Mithilfe von Büchern toter Autoren, mit dem Lesen allgemein und auch dem Schreiben rettete er sich schließlich vor der Selbstzerstörung.

"Die Gesellschaft an sich ist verrückt"

John Burnside hat ein grandioses Buch über den - zum Glück - gescheiterten Versuch geschrieben, wie alle anderen zu sein, und über die Frage, was überhaupt normal und was verrückt ist.
"Es gibt Verrückte wie Donald Trump. Ich halte ihn für geisteskrank. Überhaupt jeden, der Millionen oder Milliarden Dollar anhäufen will. Die Gesellschaft an sich ist verrückt. Das System erlaubt es den meisten Menschen nämlich nicht, ethisch korrekt zu leben. Wir sind sehr gut darin, Psychosen einzelner Menschen auszumachen. Aber wir sehen nicht die allgemeine Psychose um uns herum."
Er suche nach einer Alternative zu "normal" und pathologisch "verrückt", schreibt Burnside und erzählt im Gespräch, dass er manchmal sogar fündig werde. Was er meinen könnte, wird nach dem Interview greifbar, als seine Familie ihn abholt und sein jüngster Sohn ins Büro des Vaters rennt, im gelben Ganzkörperkostüm: ein Pokémon-Monster in der Elite-Universität von St. Andrews.

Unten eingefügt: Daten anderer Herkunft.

-- ==== Sys2Proof/Machine/RegWrite.lean ====
section
/-! DEFINITION. Writes to registers: what each field stores by its access code, lock and range (R9, R12, R48), and what the fields
that act start. -/

namespace Sys2Proof.Machine

/-! ### Ranges and locks -/

/-- Fields whose register description ignores a write outside a range, with the least and the largest value taken (R48). -/
def rangeTab : List (Nat × Fld × Nat × Nat) := [
  (Reg.SYS_TMO.addr, F.SYS_TMO_TMO_US, 1, 1000000),
  (Reg.IMG_ACT_TMO.addr, F.IMG_ACT_TMO_TMO_MS, 1, 60000),
  ((Reg.ENG_DRAIN_TMO 0).addr, F.ENG_DRAIN_TMO_TMO_US, 1, 1000000),
  ((Reg.ENG_WAIT_TMO 0).addr, F.ENG_WAIT_TMO_TMO_MS, 1, 60000),
  ((Reg.ENG_FIRE_TMO 0).addr, F.ENG_FIRE_TMO_TMO_MS, 1, 60000),
  (Reg.FIFO_STARVE_TMO.addr, F.FIFO_STARVE_TMO_TMO_MS, 1, 60000),
  ((Reg.ARY_RD_SLOT 0).addr, F.ARY_RD_SLOT_SLOT_US, 20, 5000),
  ((Reg.ARY_RD_TMO 0).addr, F.ARY_RD_TMO_TMO_MS, 1, 1000),
  ((Reg.ARY_PB_TMO 0).addr, F.ARY_PB_TMO_TMO_MS, 1, 1000),
  ((Reg.ARY_SEQ_TMO 0).addr, F.ARY_SEQ_TMO_TMO_US, 1, 10000),
  ((Reg.ARY_CE_THRESH 0).addr, F.ARY_CE_THRESH_BITS, 1, 72)]

def rangeTab1 : List (Nat × Fld × Nat × Nat) := [
  (Reg.LE_TMO.addr, F.LE_TMO_TMO_MS, 1, 60000),
  (Reg.LE_PATROL_INT.addr, F.LE_PATROL_INT_HOURS, 1, 8760),
  (Reg.LE_PATROL_RATE.addr, F.LE_PATROL_RATE_MBPS, 10, 16000),
  (Reg.ARB_CASTLE_HOLD.addr, F.ARB_CASTLE_HOLD_HOLD_S, 1, 65535),
  (Reg.ARB_CASTLE_TMO.addr, F.ARB_CASTLE_TMO_TMO_MS, 1, 60000),
  (Reg.ARB_RELOAD_RETRY.addr, F.ARB_RELOAD_RETRY_SECONDS, 1, 65535),
  (Reg.ARB_RECOV_CTL.addr, F.ARB_RECOV_CTL_REPLAY_MAX, 1, 15),
  (Reg.ARB_SCORE_FLUSH_TMO.addr, F.ARB_SCORE_FLUSH_TMO_SECONDS, 1, 3600),
  (Reg.TM_HOT_INT.addr, F.TM_HOT_INT_MS, 1, 60000),
  (Reg.TM_HOT_BUDGET.addr, F.TM_HOT_BUDGET_FRAMES, 0, 1024),
  (Reg.INTG_CTL.addr, F.INTG_CTL_REPEAT, 1, 15),
  (Reg.RING_PROG_INT.addr, F.RING_PROG_INT_MS, 1, 60000),
  (Reg.RING_CPL_TMO.addr, F.RING_CPL_TMO_MS, 1, 60000),
  ((Reg.RING_MOD 0).addr, F.RING_MOD_CNT, 1, 255)]

def rangeTab2 : List (Nat × Fld × Nat × Nat) := [
  ((Reg.TL_TRAIN_TMO 0).addr, F.TL_TRAIN_TMO_TMO_MS, 1, 60000),
  ((Reg.TL_FC_TMO 0).addr, F.TL_FC_TMO_TMO_MS, 1, 60000),
  ((Reg.TL_RETRY 0).addr, F.TL_RETRY_TMO_NS, 100, 65535),
  ((Reg.TL_RETRY 0).addr, F.TL_RETRY_MAX, 1, 255),
  (Reg.TL_FP_SETTLE.addr, F.TL_FP_SETTLE_US, 1, 65535),
  (Reg.SYNC_CENSUS_TMO.addr, F.SYNC_CENSUS_TMO_HOP_NS, 100, 65535),
  (Reg.PMU_IDLE_DLY.addr, F.PMU_IDLE_DLY_US, 1, 65535),
  (Reg.PMU_HS_TMO.addr, F.PMU_HS_TMO_MS, 1, 60000),
  (Reg.AON_CAL.addr, F.AON_CAL_WINDOW, 256, 65535),
  ((Reg.IC_PMR 0).addr, F.IC_PMR_PMR, 0, 16),
  (Reg.PCIE_CTL.addr, F.PCIE_CTL_RATE_MAX, 1, 5),
  (Reg.PCIE_CTL.addr, F.PCIE_CTL_TMO, 1, 60000),
  ((Reg.ETH_CTL 0).addr, F.ETH_CTL_MAX_LEN, 64, 9216),
  ((Reg.CSI_FRAME_TMO 0).addr, F.CSI_FRAME_TMO_MS, 1, 60000),
  (Reg.TDM_PKT.addr, F.TDM_PKT_FRAMES, 1, 65535),
  (Reg.GPIO_FILT.addr, F.GPIO_FILT_FILT, 1, 255),
  (Reg.DDR_TRAIN_TMO.addr, F.DDR_TRAIN_TMO_MS, 1, 60000)]

/-- May field `f` of the register with base `b` take the value `x`? -/
def fldTakes (b : Nat) (f : Fld) (x : Nat) : Bool :=
  if b = Reg.PCIE_CTL.addr ∧ f = F.PCIE_CTL_WIDTH_MAX then x == 1 || x == 2 || x == 4
  else if b = (Reg.CSI_CTL 0).addr ∧ f = F.CSI_CTL_DT then x == 0x1E || x == 0x2A || x == 0x2B || x == 0x2C
  else if b = Reg.LE_DRAM_BASE.addr ∨ b = Reg.LE_DRAM_SIZE.addr then x % 16384 == 0
  else (rangeTab ++ rangeTab1 ++ rangeTab2).all (fun t =>
    !(t.1 == b && t.2.1 == f) || (decide (t.2.2.1 ≤ x) && decide (x ≤ t.2.2.2)))

/-- Is a register that a lock freezes locked now (R12, R46, R105)? -/
def regLocked (d : Dev) (b : Nat) : Bool :=
  if b = Reg.SYS_NODE.addr ∨ b = Reg.TL_TORUS.addr then nodeLocked d
  else if b = Reg.IMG_CTL.addr ∨ b = Reg.IMG_CONST_BASE.addr then gb d Reg.IMG_CTL F.IMG_CTL_CFG_LOCK
  else if b = Reg.IMG_EPOCH_MIN.addr then gb d Reg.IMG_CTL F.IMG_CTL_LOCK
  else false

/-- Does a register ignore a write now: the base of an enabled ring or buffer, DDR_CFG after TRAIN, the overflow area while a load
runs? -/
def regIgnores (d : Dev) (b i : Nat) : Bool :=
  if b = (Reg.RING_CMD_BASE 0).addr ∨ b = (Reg.RING_CPL_BASE 0).addr then gb d (Reg.RING_CFG i) F.RING_CFG_EN
  else if b = (Reg.ETH_RX_BASE 0).addr ∨ b = (Reg.ETH_TX_BASE 0).addr then gb d (Reg.ETH_CTL i) F.ETH_CTL_EN
  else if b = Reg.USB_OUT_BASE.addr ∨ b = Reg.USB_IN_BASE.addr then gb d Reg.USB_CTL F.USB_CTL_EN
  else if b = (Reg.CSI_FB_BASE 0).addr then gb d (Reg.CSI_FB_CFG i) F.CSI_FB_CFG_EN
  else if b = Reg.TDM_RING_BASE.addr ∨ b = Reg.TDM_RING_SIZE.addr then gb d Reg.TDM_CTL F.TDM_CTL_EN
  else if b = Reg.DDR_CFG.addr then gb d Reg.DDR_CTL F.DDR_CTL_TRAIN
  else if b = Reg.LE_DRAM_BASE.addr ∨ b = Reg.LE_DRAM_SIZE.addr then d.le.run.isSome
  else false

/-- Fields that start something and have a command of their own: a plain register write leaves them. -/
def fldActs (b : Nat) (f : Fld) : Bool :=
  [(Reg.SYS_NODE.addr, F.SYS_NODE_LOCK), (Reg.TM_CTL.addr, F.TM_CTL_EN), (Reg.LE_CTL.addr, F.LE_CTL_EN),
   ((Reg.RING_CFG 0).addr, F.RING_CFG_EN), ((Reg.ENG_CTL 0).addr, F.ENG_CTL_EN), ((Reg.TL_CTL 0).addr, F.TL_CTL_EN),
   (Reg.PCIE_CTL.addr, F.PCIE_CTL_EN)].contains (b, f) ||
  [(Reg.IC_EN 0).addr, (Reg.QZ_SCALE 0 0).addr, (Reg.FIFO_WM 0).addr, (Reg.CSI_FB_CFG 0).addr, Reg.TDM_CTL.addr,
   Reg.CPU_HOLD.addr, Reg.CPU_FREQ.addr, (Reg.RING_CMD_TAIL 0).addr, (Reg.RING_CPL_HEAD 0).addr, (Reg.ETH_RX_TAIL 0).addr,
   (Reg.ETH_TX_TAIL 0).addr, Reg.USB_OUT_TAIL.addr, Reg.USB_IN_TAIL.addr, Reg.INTG_FLIP.addr].contains b

/-! ### Storing (R9) -/

/-- What field `f` holds after a write of `x` over `old`. -/
def fldStore (d : Dev) (b : Nat) (f : FldDesc) (old x : Nat) : Nat :=
  if fldActs b f.fld then old
  else match f.acc with
    | .ro | .rc => old
    | .wo => if b = (Reg.ARY_PW 0).addr then x else old
    | .rw => if fldTakes b f.fld x then x else old
    | .rw1c => old &&& (2 ^ f.fld.len - 1 - x)
    | .w1s => old ||| x
    | .rwl => if !(regLocked d b) && fldTakes b f.fld x then x else old

/-- Bits that a register stores as 0 whatever is written. -/
def regFixed (b : Nat) (v : BitVec 64) : BitVec 64 :=
  if b = Reg.CPU_ENTRY.addr ∨ b = Reg.PMU_RESUME.addr then v &&& ~~~0x3F
  else if b = Reg.INTG_SCRUB_EN.addr then v &&& 0x77FFFF
  else if b = (Reg.TL_RT_COL 0).addr ∨ b = (Reg.TL_RT_ROW 0).addr then v &&& ~~~0x44444444
  else if b = Reg.LE_NVME_CFG.addr then
    let sh := fldGet v F.LE_NVME_CFG_LBA_SHIFT
    if sh = 9 ∨ sh = 12 then v else fldPut v F.LE_NVME_CFG_VALID 0
  else v

/-- The value a register holds after a write of `v` over `old`. -/
def regNew (d : Dev) (t : RegDesc) (old v : BitVec 64) : BitVec 64 :=
  regFixed t.base (t.flds.foldl (fun w f => fldPut w f.fld (fldStore d t.base f (fldGet old f.fld) (fldGet v f.fld))) old)

/-- The source of a peripheral block's interrupt, by the base of its XX_IRQ_EN (R684, R794). -/
def irqSrc (b i : Nat) : Option (Reg × Nat) :=
  if b = Reg.PCIE_IRQ_EN.addr then some (Reg.PCIE_IRQ_STAT, 48)
  else if b = (Reg.ETH_IRQ_EN 0).addr then some (Reg.ETH_IRQ_STAT i, 49 + i)
  else if b = Reg.USB_IRQ_EN.addr then some (Reg.USB_IRQ_STAT, 51)
  else if b = (Reg.CSI_IRQ_EN 0).addr then some (Reg.CSI_IRQ_STAT i, 52 + i)
  else if b = Reg.TDM_IRQ_EN.addr then some (Reg.TDM_IRQ_STAT, 56)
  else if b = Reg.GPIO_IRQ_EN.addr then some (Reg.GPIO_IRQ_STAT, 58)
  else if b = Reg.DDR_IRQ_EN.addr then some (Reg.DDR_IRQ_STAT, 59)
  else none

/-- What follows from the new value of a register: an enabled cause raises its source, what the IC presents may change, a ring
whose base is written or whose length changes starts afresh (R589, R686, R794, log entry 14). -/
def regAfter (r : RegAt) (old new : BitVec 64) (d : Dev) : Dev :=
  let b := r.desc.base
  match irqSrc b r.i with
  | some (st, src) => whenB (rd d st &&& new &&& ~~~old != 0) (raise src) d
  | none =>
    if b = Reg.IC_CTL.addr ∨ b = (Reg.IC_SRCCFG 0).addr ∨ b = (Reg.IC_PMR 0).addr then icPresent d
    else if b = (Reg.RING_CMD_BASE 0).addr ∨ b = (Reg.RING_CPL_BASE 0).addr ∨ (b = (Reg.RING_CFG 0).addr ∧ new ≠ old) then
      ringChanged r.i d
    else d

/-- The registers that every store holds for itself, at the store selected (R527, R545); none for another register. -/
def intgStore (b : Nat) (v : BitVec 64) (d : Dev) : Option Dev :=
  let st := intgSel d
  if b = Reg.INTG_LOG_STAT.addr then
    some (if fldGet v F.INTG_LOG_STAT_FULL = 1 then intgUpd st (fun s => { s with full := false }) d else d)
  else if b = Reg.INTG_LOG_ENT.addr then
    some (if fldGet v F.INTG_LOG_ENT_VALID = 1 then
      intgUpd st (fun s => { s with log := mdel s.log (gf d Reg.INTG_LOG_IDX F.INTG_LOG_IDX_INDEX) }) d else d)
  else if b = Reg.INTG_LAP_TMO.addr then
    let x := fldGet v F.INTG_LAP_TMO_SECONDS
    some (if x = 0 then d else intgUpd st (fun s => { s with lapTmo := x }) d)
  else none

/-- REGISTER_WRITE of a register found: every field without a command of its own stores or ignores its part of `v`. -/
def regStore (r : RegAt) (v : BitVec 64) (d : Dev) : Dev :=
  match intgStore r.desc.base v d with
  | some d => d
  | none =>
    if regIgnores d r.desc.base r.i then d
    else
      let old := rd d r.reg
      let new := regNew d r.desc old v
      regAfter r old new (wr r.reg new d)

/-- REGISTER_WRITE: a value of the register's own width at its local address (R15). -/
def registerWrite (a v : Nat) (d : Dev) : Dev :=
  match regFind a with
  | some r => if r.reg.addr = a then regStore r (BitVec.ofNat 64 (v % 2 ^ r.desc.width)) d else d
  | none => d

/-! ### Fields that act -/

/-- ARB_SLOT_CTL.EXPIRE, and what a train-run then does (R422, R498). -/
def xSlotExpire (d : Dev) : Dev := trPoke (slotExpire d)

/-- IMG_ACT_CTL.GO. -/
def xActGo (d : Dev) : Dev := trPoke (actGo d)

/-- TM_CMD_GO: the descriptor in TM_CMD0 to TM_CMD3 (R451). -/
def xTmGo (master : Nat) (d : Dev) : Dev :=
  tmPortGo master (tmParse ((List.range 4).flatMap (fun j => leBytes 8 (rd d (Reg.TM_CMD j)).toNat))) d

/-- What the SYS, PMU, AON and IC registers start. -/
def actSys (r : RegAt) (v : BitVec 64) (d : Dev) : Dev :=
  let b := r.desc.base
  let go := fun (f : Fld) => fldGet v f == 1
  if b = Reg.SYS_NODE.addr then whenB (go F.SYS_NODE_LOCK) nodeLock d
  else if b = Reg.PMU_REQ.addr then whenB (go F.PMU_REQ_GO) (pmuRequest (fldGet v F.PMU_REQ_TARGET)) d
  else if b = Reg.AON_CAL.addr then whenB (go F.AON_CAL_GO) calGo d
  else if b = Reg.AON_CLK.addr then whenB (go F.AON_CLK_RETRY) clockRetry d
  else if b = Reg.IC_SETPEND.addr then icSetPend (fldGet v F.IC_SETPEND_ID) d
  else if b = Reg.IC_CLRPEND.addr then icClrPend (fldGet v F.IC_CLRPEND_ID) false d
  else if b = (Reg.IC_EN 0).addr then icEnWrite r.j v.toNat none d
  else if b = (Reg.IC_EOI 0).addr then icEoi r.i (fldGet v F.IC_EOI_ID) d
  else d

/-- What the TM, LE and ARB registers start; `rs` is what reloads meet outside the device. -/
def actArb (master : Nat) (r : RegAt) (v : BitVec 64) (rs : List ReloadIn) (d : Dev) : Dev :=
  let b := r.desc.base
  let go := fun (f : Fld) => fldGet v f == 1
  if b = Reg.TM_CTL.addr then
    if go F.TM_CTL_EN == gb d Reg.TM_CTL F.TM_CTL_EN then d else if go F.TM_CTL_EN then tmEnable d else tmDisable d
  else if b = Reg.TM_CMD_GO.addr then whenB (go F.TM_CMD_GO_GO) (xTmGo master) d
  else if b = Reg.LE_CTL.addr then
    if go F.LE_CTL_EN == gb d Reg.LE_CTL F.LE_CTL_EN then d else if go F.LE_CTL_EN then xLeEnable d else xLeDisable d
  else if b = Reg.ARB_BOOT_CFG.addr then
    whenB (go F.ARB_BOOT_CFG_GO) (bootCfg (fldGet v F.ARB_BOOT_CFG_CONST_BASE) (fldGet v F.ARB_BOOT_CFG_COMPAT_EN)) d
  else if b = Reg.ARB_RECOV_CTL.addr then whenB (go F.ARB_RECOV_CTL_RETRY_NOW) (retryNow rs) d
  else if b = Reg.ARB_HOLD_CTL.addr then
    let i := fldGet v F.ARB_HOLD_CTL_INDEX
    match go F.ARB_HOLD_CTL_REPLAY, go F.ARB_HOLD_CTL_RESIGN with
    | true, false => holdReplay i d
    | false, true => holdResign i d
    | _, _ => d
  else if b = Reg.ARB_SCORE_FLUSH.addr then whenB (go F.ARB_SCORE_FLUSH_GO) (scoreProgram false) d
  else if b = Reg.ARB_SCORE_POST_CTL.addr then whenB (go F.ARB_SCORE_POST_CTL_GO) (scorePost master) d
  else if b = Reg.ARB_SLOT_CTL.addr then whenB (go F.ARB_SLOT_CTL_EXPIRE) xSlotExpire d
  else d

/-- What the INTG, KEY, DDR, IMG and RING registers start. -/
def actImg (r : RegAt) (v : BitVec 64) (d : Dev) : Dev :=
  let b := r.desc.base
  let go := fun (f : Fld) => fldGet v f == 1
  if b = Reg.INTG_FLIP.addr then flipWrite v d
  else if b = Reg.KEY_FUSE_CTL.addr then
    d |> whenB (go F.KEY_FUSE_CTL_PROG) (fuseProg (fldGet v F.KEY_FUSE_CTL_SLOT)) |> whenB (go F.KEY_FUSE_CTL_REVOKE) fuseRevoke
      |> whenB (go F.KEY_FUSE_CTL_RAISE) (fuseRaise (fldGet v F.KEY_FUSE_CTL_LEVEL))
  else if b = Reg.KEY_ATT_CTL.addr then whenB (go F.KEY_ATT_CTL_GO) attGo d
  else if b = Reg.KEY_RST.addr then whenB (go F.KEY_RST_GO) (softReset (fldGet v F.KEY_RST_ARG)) d
  else if b = Reg.KEY_RECOVER.addr then whenB (go F.KEY_RECOVER_GO) (keyRecover (fldGet v F.KEY_RECOVER_ARG)) d
  else if b = Reg.DDR_CTL.addr then whenB (go F.DDR_CTL_TRAIN) ddrTrain d
  else if b = Reg.IMG_LOAD.addr then d |> whenB (go F.IMG_LOAD_ABORT) imgAbort |> whenB (go F.IMG_LOAD_GO) imgGo
  else if b = Reg.IMG_ACT_CTL.addr then whenB (go F.IMG_ACT_CTL_GO) xActGo d
  else if b = (Reg.RING_CFG 0).addr then if go F.RING_CFG_EN then ringEnable r.i d else ringDisable r.i d
  else if b = (Reg.RING_CMD_TAIL 0).addr then cmdTailWrite r.i v.toNat d
  else if b = (Reg.RING_CPL_HEAD 0).addr then cplHeadWrite r.i v.toNat d
  else d

/-- What the ENG, FIFO, ARY and TL registers start. -/
def actEng (r : RegAt) (v : BitVec 64) (d : Dev) : Dev :=
  let b := r.desc.base
  let go := fun (f : Fld) => fldGet v f == 1
  if b = (Reg.ENG_CTL 0).addr then
    (if go F.ENG_CTL_EN then engEnable r.i d else engDrain r.i d) |> whenB (go F.ENG_CTL_KILL) (engKill r.i)
      |> whenB (go F.ENG_CTL_FAIL) (engFail r.i 6) |> whenB (go F.ENG_CTL_CNT_CLR) (engCntClr r.i)
  else if b = (Reg.QZ_SCALE 0 0).addr then qzCalibrate r.i r.j v.toNat d
  else if b = (Reg.FIFO_WM 0).addr then fifoWm r.i v.toNat d
  else if b = (Reg.ARY_RETIRE 0).addr then
    whenB (go F.ARY_RETIRE_GO) (aryAfter (aryRetire r.i (fldGet v F.ARY_RETIRE_BLOCK))) d
  else if b = (Reg.TL_CTL 0).addr then if go F.TL_CTL_EN then tlEnable r.i d else tlDisable r.i d
  else d

/-- What the registers of the interfaces and the cores start. -/
def actPeriph (r : RegAt) (v : BitVec 64) (d : Dev) : Dev :=
  let b := r.desc.base
  if b = Reg.PCIE_CTL.addr then
    if fldGet v F.PCIE_CTL_EN = 0 then sf Reg.PCIE_CTL F.PCIE_CTL_EN 0 d
    else if gb d Reg.PCIE_CTL F.PCIE_CTL_EN then d else pcieTrain d
  else if b = (Reg.ETH_RX_TAIL 0).addr then ethRxTail r.i v.toNat d
  else if b = (Reg.ETH_TX_TAIL 0).addr then ethTxTail r.i v.toNat d
  else if b = Reg.USB_OUT_TAIL.addr then usbOutTail v.toNat d
  else if b = Reg.USB_IN_TAIL.addr then usbInTail v.toNat d
  else if b = (Reg.CSI_FB_CFG 0).addr then csiCfgWrite r.i v.toNat d
  else if b = (Reg.CSI_FB_REL 0).addr then csiRelease r.i (fldGet v F.CSI_FB_REL_INDEX) d
  else if b = Reg.TDM_CTL.addr then tdmCtlWrite v.toNat d
  else if b = Reg.CPU_HOLD.addr then cpuHold v.toNat d
  else if b = Reg.CPU_FREQ.addr then cpuFreq v.toNat d
  else d

/-- A master's write of a register: what its fields store, then what they start. -/
def regWrite (master : Nat) (r : RegAt) (v : BitVec 64) (rs : List ReloadIn) (d : Dev) : Dev :=
  d |> regStore r v |> actSys r v |> actArb master r v rs |> actImg r v |> actEng r v |> actPeriph r v

end Sys2Proof.Machine
end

John Burnside: Wie alle anderen
Aus dem Englischen von Bernhard Robben
München, Knaus, 2016, 314 Seiten, 19,99 Euro

Im Oktober und November ist John Burnside mit dem Buch auf Lesereise in Deutschland: 12.10. Berlin, 13.10. Hamburg, 18.10. München, 19.10. Heidelberg, 27.11. Karlsruhe, 28.11. Esslingen.